- _EXTRACTED DATA_:
-- ==== Sys2Proof/Certificates/Slice0/Obligations.lean ====
section
/-! DEFINITION. Certificates/Slice0/Obligations.lean: the statements for the provers. -/
open Sys2Proof Sys2Proof.Machine

/-! ### The whole machine -/

/-- A step of a unit whose queue is not empty is the command at the front, executed with the queue's rest. -/
def Obligations.StepRunsFront : Prop :=
  ∀ (c : Instr) (rest : List Instr) (s : State), s.pending = c :: rest →
    step s = exec c { s with pending := rest }

/-- State.reset is sound and canonical, its queue is empty, every register reads its reset value, device time is
0 (R82), the generator stands and every thread is DORMANT. -/
def Obligations.ResetIsSound : Prop :=
  State.reset.sound ∧ State.reset.canon ∧ State.reset.pending = [] ∧ (∀ a, reg State.reset a = regReset a) ∧
    State.reset.tim.q = 0 ∧ State.reset.hoop.running = false ∧ (∀ t, (threadOf State.reset t).state = .dormant)

/-- The invariant of the model: from any sound and canonical state, every step that answers a next state, of a
command or of the tick of an empty queue, answers a sound and canonical one: device time below a second and
48 bits (R82, R84), write permission only while no rail refuses it (R460), and every table of the state in
its canonical form. -/
def Obligations.StepsKeepSound : Prop :=
  ∀ s u : State, s.sound → s.canon → step s = .next u → u.sound ∧ u.canon

/-- Every command answers a next state in every state; the one stop is an address of the host outside BAR0 or
BAR2, which the spec does not decode (R37). -/
def Obligations.EveryCommandRuns : Prop :=
  ∀ (c : Instr) (s : State), (∃ u, exec c s = .next u) ∨
    (exec c s = .fault .outsideBar ∧
      ((∃ a be v, c = .registerWrite .host a be v ∧ 2 ^ 26 ≤ a) ∨ (∃ a e, c = .bar2Read a e ∧ 2 ^ 32 ≤ a) ∨
        ∃ a v, c = .bar2Write a v ∧ 2 ^ 32 ≤ a))

/-! ### Registers and the host’s rings (chapter 2) -/

/-- R12 to R14: a bit of the word that a write leaves is the written one where the field is Set, cleared where
it is Latch and written 1 and no event of the same cycle has set it, and unchanged elsewhere.
REGISTER_WRITE. An aligned word of the host at a register without behaviour of its own stores its Set fields
and clears its Latch fields (R12); an offset with no register takes no effect (R39); any other size or
alignment has none but BAD_ACCESS (R40); an address above the BAR stops. A core's store to its data memory
is read back. -/
def Obligations.WritesStore : Prop :=
  (∀ (r : RegRow) (old fresh v : Word) (k : Nat), r.counts = [] → k < 32 →
      bitOf (written r old fresh v).toNat k =
        ((if bitOf r.set k then bitOf v.toNat k else bitOf old.toNat k) &&
          !(bitOf r.latch k && bitOf v.toNat k && !bitOf fresh.toNat k))) ∧
  ((∀ (a : Nat) (v : Word) (s : State), a % 4 = 0 →
      (0x40000 ≤ a ∧ a < 0x80000) ∨ (0x140000 ≤ a ∧ a < 0x200000) ∨ (0x3E0000 ≤ a ∧ a < 0x4000000) →
      exec (.registerWrite .host a 15 v) s =
        .next (match regRow a with | some r => setReg s a (written r (reg s a) (freshOf s a) v) | none => s)) ∧
    (∀ (a : Nat) (be : Fin 16) (v : Word) (s : State), a < 0x4000000 → a < 0x3C0000 ∨ 0x3E0000 ≤ a →
      a % 4 ≠ 0 ∨ be ≠ 15 → exec (.registerWrite .host a be v) s = .next (latch s HIF_ERR 5)) ∧
    (∀ (a : Nat) (be : Fin 16) (v : Word) (s : State), 0x4000000 ≤ a →
      exec (.registerWrite .host a be v) s = .fault .outsideBar) ∧
    (∀ (c : Fin 8) (a : Nat) (v : Word) (s : State), s.canon → 0x10000000 ≤ a → a + 3 < 0x10020000 →
      ∃ u, exec (.registerWrite (.core c) a 15 v) s = .next u ∧
        leNat (tgetList (fun _ => (0 : Byte)) u.ccs.dmem (0x20000 * c + (a - 0x10000000)) 4) = v.toNat ∧
        u = { s with ccs := { s.ccs with dmem := u.ccs.dmem } }))

/-- Ring control. While ENABLE of a ring is 1 only ENABLE changes, and a write with another field changed sets
BAD_CONFIG (R74). A completion ring in use stays enabled and CQ_BUSY is set (R75). Enabling a submission
ring, with a size from 4 to 16, sets HEAD to 0 and clears FAULT, and enabling a completion ring sets its
producer count to 0, PHASE 1 (R76). A submission ring whose CQ names a ring of KIND 1, and a ring of KIND 1
that an enabled submission ring names, are not enabled: BAD_CONFIG (R77). -/
def Obligations.RingRules : Prop :=
  (∀ (n : Fin 64) (v : Word) (s : State), s.canon → sqEnabled s n = true →
    ∃ u, exec (.registerWrite .host (HIF_SQ_CTRL n) 15 v) s = .next u ∧
      reg u (HIF_SQ_CTRL n) = (if bitW v 31 then reg s (HIF_SQ_CTRL n) else reg s (HIF_SQ_CTRL n) &&& 0x7FFFFFFF) ∧
      ((reg s (HIF_SQ_CTRL n) ^^^ v) &&& 0x603F0F1F ≠ 0 → regBit u HIF_ERR 4 = true) ∧ headOf u n = headOf s n) ∧
  (∀ (m : Fin 64) (v : Word) (s w : State), s.canon → cqEnabled s m = true →
    w = (if (reg s (HIF_CQ_CTRL m) ^^^ v) &&& 0x403F001F ≠ 0 then latch s HIF_ERR 4 else s) →
    (bitW v 31 = true → exec (.cqEnable m v) s = .next w) ∧
    (bitW v 31 = false → cqInUse s m = true → exec (.cqDisable m v) s = .next (latch w HIF_ERR 3)) ∧
    (bitW v 31 = false → cqInUse s m = false →
      exec (.cqDisable m v) s = .next (setReg w (HIF_CQ_CTRL m) (reg s (HIF_CQ_CTRL m) &&& 0x7FFFFFFF)))) ∧
  (∀ (m : Fin 64) (s : State), cqInUse s m = true ↔ ((∃ n : Fin 64, sqEnabled s n = true ∧ sqCq s n = m) ∨
    ∃ t, t ∈ s.hif.track ∧ t.ring < 64 ∧ t.cq = m ∧ t.orphan = false)) ∧
  (∀ (n : Fin 64) (v : Word) (s : State), s.canon → sqEnabled s n = false →
    (4 ≤ v.toNat % 32 → v.toNat % 32 ≤ 16 → cqNotice s (v.toNat / 2 ^ 16 % 64) = false →
      ∃ u, exec (.sqEnable n v) s = .next u ∧ sqEnabled u n = true ∧ headOf u n = 0 ∧ tailOf u n = 0 ∧
        tget (fun _ => false) u.hif.fault n = false ∧ sqSize u n = 2 ^ (v.toNat % 32) ∧ u.cfg = s.cfg) ∧
    (cqNotice s (v.toNat / 2 ^ 16 % 64) = true →
      ∃ u, exec (.sqEnable n v) s = .next u ∧ reg u (HIF_SQ_CTRL n) = reg s (HIF_SQ_CTRL n) ∧
        headOf u n = headOf s n ∧ regBit u HIF_ERR 4 = true)) ∧
  (∀ (n : Fin 64) (v : Word) (s : State), s.canon → sqEnabled s n = true →
    ∃ u, exec (.sqDisable n v) s = .next u ∧ sqEnabled u n = false) ∧
  (∀ (m : Fin 64) (v : Word) (s : State), s.canon → cqEnabled s m = false →
    (bitW v 30 = false → 4 ≤ v.toNat % 32 → v.toNat % 32 ≤ 16 →
      ∃ u, exec (.cqEnable m v) s = .next u ∧ cqEnabled u m = true ∧ prodOf u m = 0 ∧
        phaseBit (prodOf u m) (cqLog u m) = 1 ∧ releaseOf u m = 0 ∧ keepsRegs [HIF_CQ_CTRL m] s u ∧ onlyHost s u) ∧
    ((v.toNat % 32 < 4 ∨ 16 < v.toNat % 32) → exec (.cqEnable m v) s = .next (latch s HIF_ERR 4)) ∧
    (bitW v 30 = true → (∃ n : Fin 64, sqEnabled s n = true ∧ sqCq s n = m) →
      exec (.cqEnable m v) s = .next (latch s HIF_ERR 4)))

- _ASSIGNED TASK_:
Copy the lines from the start of the data verbatim, stopping after the line containing "State.reset.sound ∧ State.reset.canon".

- _ANSWER AREA_:
-- ==== Sys2Proof/Certificates/Slice0/Obligations.lean ====
section
/-! DEFINITION. Certificates/Slice0/Obligations.lean: the statements for the provers. -/
open Sys2Proof Sys2Proof.Machine

/-! ### The whole machine -/

/-- A step of a unit whose queue is not empty is the command at the front, executed with the queue's rest. -/
def Obligations.StepRunsFront : Prop :=
  ∀ (c : Instr) (rest : List Instr) (s : State), s.pending = c :: rest →
    step s = exec c { s with pending := rest }

/-- State.reset is sound and canonical, its queue is empty, every register reads its reset value, device time is
0 (R82), the generator stands and every thread is DORMANT. -/
def Obligations.ResetIsSound : Prop :=
  State.reset.sound ∧ State.reset.canon ∧ State.reset.pending = [] ∧ (∀ a, reg State.reset a = regReset a) ∧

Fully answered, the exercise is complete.